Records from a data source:
_ _ _

-- ==== Sys2Proof/Syntax.lean ====
section
/-! DEFINITION. The instructions: one constructor per row of spec/opcode_table.json. An operand field holds the
whole operand byte, for every value of it: a register operand above 7 is a legal encoding that faults only when the
instruction uses it (spec/30_encoding.md R73, R81), so it is the machine that checks it, not the syntax. -/

namespace Sys2Proof

/-- An instruction with the operand bytes its format has (30_encoding.md R70); `a` is byte 1, `b` or `imm` byte 2. -/
inductive Instr where
  /-- LDI, load-immediate: `x[a] <- imm` (R100). -/
  | ldi (a imm : Byte)
  /-- PRN, print: emit `x[a]` (R101). -/
  | prn (a : Byte)
  /-- HLT, halt (R102). -/
  | hlt
  /-- MUL, multiply: `x[a] <- x[a] * x[b]` (R110). -/
  | mul (a b : Byte)
  /-- ADD, add: `x[a] <- x[a] + x[b]` (R111). -/
  | add (a b : Byte)
  /-- PUSH: push `x[a]` (R120). -/
  | push (a : Byte)
  /-- POP: pop into `x[a]` (R121). -/
  | pop (a : Byte)
  /-- CALL: push the return address, jump to `x[a]` (R122). -/
  | call (a : Byte)
  /-- RET: pop the pc (R123). -/
  | ret
  /-- CMP: compare `x[a]` with `x[b]` (R140). -/
  | cmp (a b : Byte)
  /-- JMP: jump to `x[a]` (R141). -/
  | jmp (a : Byte)
  /-- JEQ: jump to `x[a]` if the equal bit is set (R142). -/
  | jeq (a : Byte)
  /-- JNE: jump to `x[a]` if the equal bit is clear (R143). -/
  | jne (a : Byte)
  deriving DecidableEq, Repr

end Sys2Proof
end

_ _ _

PROBLEM TO SOLVE> Once you find the line containing "clear (R143). -/", copy it and every line after it through the end of the records, exactly as they stand.

COMPLETED EXERCISE>
  /-- JNE: jump to `x[a]` if the equal bit is clear (R143). -/
  | jne (a : Byte)
  deriving DecidableEq, Repr

end Sys2Proof
end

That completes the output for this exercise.